WOW Garth thanks for all the info. I looked at it all twice so far and I am sure I will look at it again and again. To answer/ reply I had to print your reply and pick it apart.

pin 4 powered by the charger? Not sure if it has a 12 vdc out of the charger, It is an Elcon charger, 90-250 vac input, 365vdc max output. My understanding for controlling the charger was that it is turned on and off through an AC relay that has a 12 vdc coil. ( I ordered that with the charger. That being the case I would think pin #11 HLIM would go to the AC relay coli side to take power away from the chargers input thus shut it off. It will stay in this shut off mode till the higher charged cells get below the thresh hold I program into the BMS. They get down to lets say 3.58 volts and the charger turns on again. I guess if the charger has a 12 vdc sencing wire for turn on/off then that is where pin #4 would go. Or it looks like pin #4 is a chrarging indicator to the bms system to know it is charging?

I agree pin#12 should just be a warning signal not shut down the system,,, I can program the system to slow or shut down at low voltage through the AC controller for the motor. Yes pin #12 just a light again.

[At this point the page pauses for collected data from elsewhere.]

-- ==== Sys2Proof/Laws/Hoses.lean ====
section
/-! SUPPORT. What the operations of Machine/Hoses.lean, Machine/Auth.lean and Machine/Ident.lean leave as it was, and what
they do. -/

namespace Sys2Proof.Machine

@[simp] theorem refreshReader_frame (h : Hose) (s : State) :
    (refreshReader h s).mtr = s.mtr ∧ (refreshReader h s).tpi = s.tpi ∧
      (refreshReader h s).idu.templates = s.idu.templates ∧
      (refreshReader h s).idu.confirmCount = s.idu.confirmCount ∧ (refreshReader h s).mtb = s.mtb ∧
      (refreshReader h s).bil = s.bil ∧ (refreshReader h s).hsc = s.hsc ∧ (refreshReader h s).stk = s.stk ∧
      (refreshReader h s).rcp = s.rcp ∧ (refreshReader h s).jnl = s.jnl ∧ (refreshReader h s).cal = s.cal ∧
      (refreshReader h s).itu = s.itu ∧ (refreshReader h s).prt = s.prt ∧ (refreshReader h s).fresh = s.fresh ∧
      (refreshReader h s).pending = s.pending := by
  unfold refreshReader; (repeat' split) <;> simp

@[simp] theorem saveShadow_frame (powerFail : Bool) (h : Hose) (s : State) :
    (saveShadow powerFail h s).mtr = s.mtr ∧ (saveShadow powerFail h s).tpi = s.tpi ∧
      (saveShadow powerFail h s).idu = s.idu ∧ (saveShadow powerFail h s).mtb = s.mtb ∧
      (saveShadow powerFail h s).bil = s.bil ∧ (saveShadow powerFail h s).hsc.hoses = s.hsc.hoses ∧
      (saveShadow powerFail h s).hsc.faults = s.hsc.faults ∧ (saveShadow powerFail h s).hsc.pumps = s.hsc.pumps ∧
      (saveShadow powerFail h s).hsc.map = s.hsc.map ∧ (saveShadow powerFail h s).hsc.params = s.hsc.params ∧
      (saveShadow powerFail h s).hsc.minDelivery = s.hsc.minDelivery ∧
      (saveShadow powerFail h s).hsc.retries = s.hsc.retries ∧ (saveShadow powerFail h s).stk = s.stk ∧
      (saveShadow powerFail h s).rcp = s.rcp ∧ (saveShadow powerFail h s).jnl = s.jnl ∧
      (saveShadow powerFail h s).cal = s.cal ∧ (saveShadow powerFail h s).itu = s.itu ∧
      (saveShadow powerFail h s).prt = s.prt ∧ (saveShadow powerFail h s).fresh = s.fresh ∧
      (saveShadow powerFail h s).pending = s.pending := by
  unfold saveShadow; (repeat' split) <;> simp

@[simp] theorem touchShadow_frame (h : Hose) (s : State) :
    (touchShadow h s).mtr = s.mtr ∧ (touchShadow h s).tpi = s.tpi ∧ (touchShadow h s).idu = s.idu ∧
      (touchShadow h s).mtb = s.mtb ∧ (touchShadow h s).bil = s.bil ∧ (touchShadow h s).hsc.hoses = s.hsc.hoses ∧
      (touchShadow h s).hsc.faults = s.hsc.faults ∧ (touchShadow h s).hsc.pumps = s.hsc.pumps ∧
      (touchShadow h s).hsc.map = s.hsc.map ∧ (touchShadow h s).hsc.params = s.hsc.params ∧
      (touchShadow h s).hsc.minDelivery = s.hsc.minDelivery ∧ (touchShadow h s).hsc.retries = s.hsc.retries ∧
      (touchShadow h s).stk = s.stk ∧ (touchShadow h s).rcp = s.rcp ∧ (touchShadow h s).jnl = s.jnl ∧
      (touchShadow h s).cal = s.cal ∧ (touchShadow h s).itu = s.itu ∧ (touchShadow h s).prt = s.prt ∧
      (touchShadow h s).fresh = s.fresh ∧ (touchShadow h s).pending = s.pending := by
  unfold touchShadow; (repeat' split) <;> simp

@[simp] theorem enterState_frame (h : Hose) (st : HoseState) (s : State) :
    (enterState h st s).mtr = s.mtr ∧ (enterState h st s).tpi = s.tpi ∧
      (enterState h st s).idu.templates = s.idu.templates ∧
      (enterState h st s).idu.confirmCount = s.idu.confirmCount ∧ (enterState h st s).mtb = s.mtb ∧
      (enterState h st s).bil = s.bil ∧ (enterState h st s).hsc.faults = s.hsc.faults ∧
      (enterState h st s).hsc.pumps = s.hsc.pumps ∧ (enterState h st s).hsc.map = s.hsc.map ∧
      (enterState h st s).hsc.params = s.hsc.params ∧ (enterState h st s).hsc.minDelivery = s.hsc.minDelivery ∧
      (enterState h st s).hsc.retries = s.hsc.retries ∧ (enterState h st s).stk = s.stk ∧
      (enterState h st s).rcp = s.rcp ∧ (enterState h st s).jnl = s.jnl ∧ (enterState h st s).cal = s.cal ∧
      (enterState h st s).itu = s.itu ∧ (enterState h st s).fresh = s.fresh ∧
      (enterState h st s).pending = s.pending := by
  simp [enterState]

@[simp] theorem startTimer_frame (h : Hose) (ms : Nat) (s : State) :
    (startTimer h ms s).mtr = s.mtr ∧ (startTimer h ms s).tpi = s.tpi ∧ (startTimer h ms s).idu = s.idu ∧
      (startTimer h ms s).mtb = s.mtb ∧ (startTimer h ms s).bil = s.bil ∧
      (startTimer h ms s).hsc.faults = s.hsc.faults ∧ (startTimer h ms s).hsc.shadows = s.hsc.shadows ∧
      (startTimer h ms s).hsc.pumps = s.hsc.pumps ∧ (startTimer h ms s).hsc.map = s.hsc.map ∧
      (startTimer h ms s).hsc.params = s.hsc.params ∧ (startTimer h ms s).hsc.minDelivery = s.hsc.minDelivery ∧
      (startTimer h ms s).hsc.retries = s.hsc.retries ∧ (startTimer h ms s).stk = s.stk ∧
      (startTimer h ms s).rcp = s.rcp ∧ (startTimer h ms s).jnl = s.jnl ∧ (startTimer h ms s).cal = s.cal ∧
      (startTimer h ms s).itu = s.itu ∧ (startTimer h ms s).prt = s.prt ∧ (startTimer h ms s).fresh = s.fresh ∧
      (startTimer h ms s).pending = s.pending := by
  simp [startTimer]

@[simp] theorem stopTimer_frame (h : Hose) (s : State) :
    (stopTimer h s).mtr = s.mtr ∧ (stopTimer h s).tpi = s.tpi ∧ (stopTimer h s).idu = s.idu ∧
      (stopTimer h s).mtb = s.mtb ∧ (stopTimer h s).bil = s.bil ∧ (stopTimer h s).hsc.faults = s.hsc.faults ∧
      (stopTimer h s).hsc.shadows = s.hsc.shadows ∧ (stopTimer h s).hsc.pumps = s.hsc.pumps ∧
      (stopTimer h s).hsc.map = s.hsc.map ∧ (stopTimer h s).hsc.params = s.hsc.params ∧
      (stopTimer h s).hsc.minDelivery = s.hsc.minDelivery ∧ (stopTimer h s).hsc.retries = s.hsc.retries ∧
      (stopTimer h s).stk = s.stk ∧ (stopTimer h s).rcp = s.rcp ∧ (stopTimer h s).jnl = s.jnl ∧
      (stopTimer h s).cal = s.cal ∧ (stopTimer h s).itu = s.itu ∧ (stopTimer h s).prt = s.prt ∧
      (stopTimer h s).fresh = s.fresh ∧ (stopTimer h s).pending = s.pending := by
  simp [stopTimer]

@[simp] theorem returnIdle_frame (h : Hose) (s : State) :
    (returnIdle h s).mtr = s.mtr ∧ (returnIdle h s).tpi = s.tpi ∧ (returnIdle h s).idu.templates = s.idu.templates ∧
      (returnIdle h s).idu.confirmCount = s.idu.confirmCount ∧ (returnIdle h s).mtb = s.mtb ∧
      (returnIdle h s).bil = s.bil ∧ (returnIdle h s).hsc.faults = s.hsc.faults ∧
      (returnIdle h s).hsc.pumps = s.hsc.pumps ∧ (returnIdle h s).hsc.map = s.hsc.map ∧
      (returnIdle h s).hsc.params = s.hsc.params ∧ (returnIdle h s).hsc.minDelivery = s.hsc.minDelivery ∧
      (returnIdle h s).hsc.retries = s.hsc.retries ∧ (returnIdle h s).stk = s.stk ∧ (returnIdle h s).rcp = s.rcp ∧
      (returnIdle h s).jnl = s.jnl ∧ (returnIdle h s).cal = s.cal ∧ (returnIdle h s).itu = s.itu ∧
      (returnIdle h s).fresh = s.fresh ∧ (returnIdle h s).pending = s.pending := by
  simp [returnIdle]

@[simp] theorem enterReady_frame (h : Hose) (s : State) :
    (enterReady h s).mtr = s.mtr ∧ (enterReady h s).tpi = s.tpi ∧ (enterReady h s).idu.templates = s.idu.templates ∧
      (enterReady h s).idu.confirmCount = s.idu.confirmCount ∧ (enterReady h s).mtb = s.mtb ∧
      (enterReady h s).bil = s.bil ∧ (enterReady h s).hsc.faults = s.hsc.faults ∧
      (enterReady h s).hsc.pumps = s.hsc.pumps ∧ (enterReady h s).hsc.map = s.hsc.map ∧
      (enterReady h s).hsc.params = s.hsc.params ∧ (enterReady h s).hsc.minDelivery = s.hsc.minDelivery ∧
      (enterReady h s).hsc.retries = s.hsc.retries ∧ (enterReady h s).stk = s.stk ∧ (enterReady h s).rcp = s.rcp ∧
      (enterReady h s).jnl = s.jnl ∧ (enterReady h s).cal = s.cal ∧ (enterReady h s).itu = s.itu ∧
      (enterReady h s).fresh = s.fresh ∧ (enterReady h s).pending = s.pending := by
  simp [enterReady]

@[simp] theorem removeCause_frame (f : Causes → Causes) (h : Hose) (s : State) :
    (removeCause f h s).mtr = s.mtr ∧ (removeCause f h s).tpi = s.tpi ∧
      (removeCause f h s).idu.templates = s.idu.templates ∧
      (removeCause f h s).idu.confirmCount = s.idu.confirmCount ∧ (removeCause f h s).mtb = s.mtb ∧
      (removeCause f h s).bil = s.bil ∧ (removeCause f h s).hsc.faults = s.hsc.faults ∧
      (removeCause f h s).hsc.pumps = s.hsc.pumps ∧ (removeCause f h s).hsc.map = s.hsc.map ∧
      (removeCause f h s).hsc.params = s.hsc.params ∧ (removeCause f h s).hsc.minDelivery = s.hsc.minDelivery ∧
      (removeCause f h s).hsc.retries = s.hsc.retries ∧ (removeCause f h s).stk = s.stk ∧
      (removeCause f h s).rcp = s.rcp ∧ (removeCause f h s).jnl = s.jnl ∧ (removeCause f h s).cal = s.cal ∧
      (removeCause f h s).itu = s.itu ∧ (removeCause f h s).fresh = s.fresh ∧
      (removeCause f h s).pending = s.pending := by
  simp only [removeCause]; (repeat' split) <;> simp

@[simp] theorem addCause_frame (f : Causes → Causes) (h : Hose) (s : State) :
    (addCause f h s).mtr = s.mtr ∧ (addCause f h s).tpi = s.tpi ∧ (addCause f h s).idu.templates = s.idu.templates ∧
      (addCause f h s).idu.confirmCount = s.idu.confirmCount ∧ (addCause f h s).mtb = s.mtb ∧
      (addCause f h s).bil = s.bil ∧ (addCause f h s).hsc.faults = s.hsc.faults ∧
      (addCause f h s).hsc.pumps = s.hsc.pumps ∧ (addCause f h s).hsc.map = s.hsc.map ∧
      (addCause f h s).hsc.params = s.hsc.params ∧ (addCause f h s).hsc.minDelivery = s.hsc.minDelivery ∧
      (addCause f h s).hsc.retries = s.hsc.retries ∧ (addCause f h s).stk = s.stk ∧ (addCause f h s).rcp = s.rcp ∧
      (addCause f h s).jnl = s.jnl ∧ (addCause f h s).cal = s.cal ∧ (addCause f h s).itu = s.itu ∧
      (addCause f h s).fresh = s.fresh ∧ (addCause f h s).pending = s.pending := by
  unfold addCause; (repeat' split) <;> simp

@[simp] theorem confirmHose_frame (c : Comp) (h : Hose) (s : State) :
    (confirmHose c h s).mtr = s.mtr ∧ (confirmHose c h s).tpi = s.tpi ∧
      (confirmHose c h s).idu.templates = s.idu.templates ∧
      (confirmHose c h s).idu.confirmCount = s.idu.confirmCount ∧ (confirmHose c h s).mtb = s.mtb ∧
      (confirmHose c h s).bil = s.bil ∧ (confirmHose c h s).hsc.faults = s.hsc.faults ∧
      (confirmHose c h s).hsc.pumps = s.hsc.pumps ∧ (confirmHose c h s).hsc.map = s.hsc.map ∧
      (confirmHose c h s).hsc.params = s.hsc.params ∧ (confirmHose c h s).hsc.minDelivery = s.hsc.minDelivery ∧
      (confirmHose c h s).hsc.retries = s.hsc.retries ∧ (confirmHose c h s).stk = s.stk ∧
      (confirmHose c h s).rcp = s.rcp ∧ (confirmHose c h s).jnl = s.jnl ∧ (confirmHose c h s).cal = s.cal ∧
      (confirmHose c h s).itu = s.itu ∧ (confirmHose c h s).fresh = s.fresh ∧
      (confirmHose c h s).pending = s.pending := by
  unfold confirmHose; (repeat' split) <;> simp

@[simp] theorem pumpRuns_frame (c : Comp) (s : State) :
    (pumpRuns c s).mtr = s.mtr ∧ (pumpRuns c s).tpi = s.tpi ∧ (pumpRuns c s).idu.templates = s.idu.templates ∧
      (pumpRuns c s).idu.confirmCount = s.idu.confirmCount ∧ (pumpRuns c s).mtb = s.mtb ∧
      (pumpRuns c s).bil = s.bil ∧ (pumpRuns c s).hsc.faults = s.hsc.faults ∧ (pumpRuns c s).hsc.map = s.hsc.map ∧
      (pumpRuns c s).hsc.params = s.hsc.params ∧ (pumpRuns c s).hsc.minDelivery = s.hsc.minDelivery ∧
      (pumpRuns c s).hsc.retries = s.hsc.retries ∧ (pumpRuns c s).stk = s.stk ∧ (pumpRuns c s).rcp = s.rcp ∧
      (pumpRuns c s).jnl = s.jnl ∧ (pumpRuns c s).cal = s.cal ∧ (pumpRuns c s).itu = s.itu ∧
      (pumpRuns c s).fresh = s.fresh ∧ (pumpRuns c s).pending = s.pending := by
  simp [pumpRuns]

AS for the charger going on BANG BANG it will be at like 95% full charged so it should come on at only an amp or so perhaps even less,, I also believe the charger ramps up the current based on what it sees on traction pack voltage. Yes nothing tells the charger to slow down but its part of the charging curve that will make it put out lower amperage. But I agree with your comment.

Again THANKS and I will re read this a few more times. What if any of the pins actually receive traction pack voltage? None of them right?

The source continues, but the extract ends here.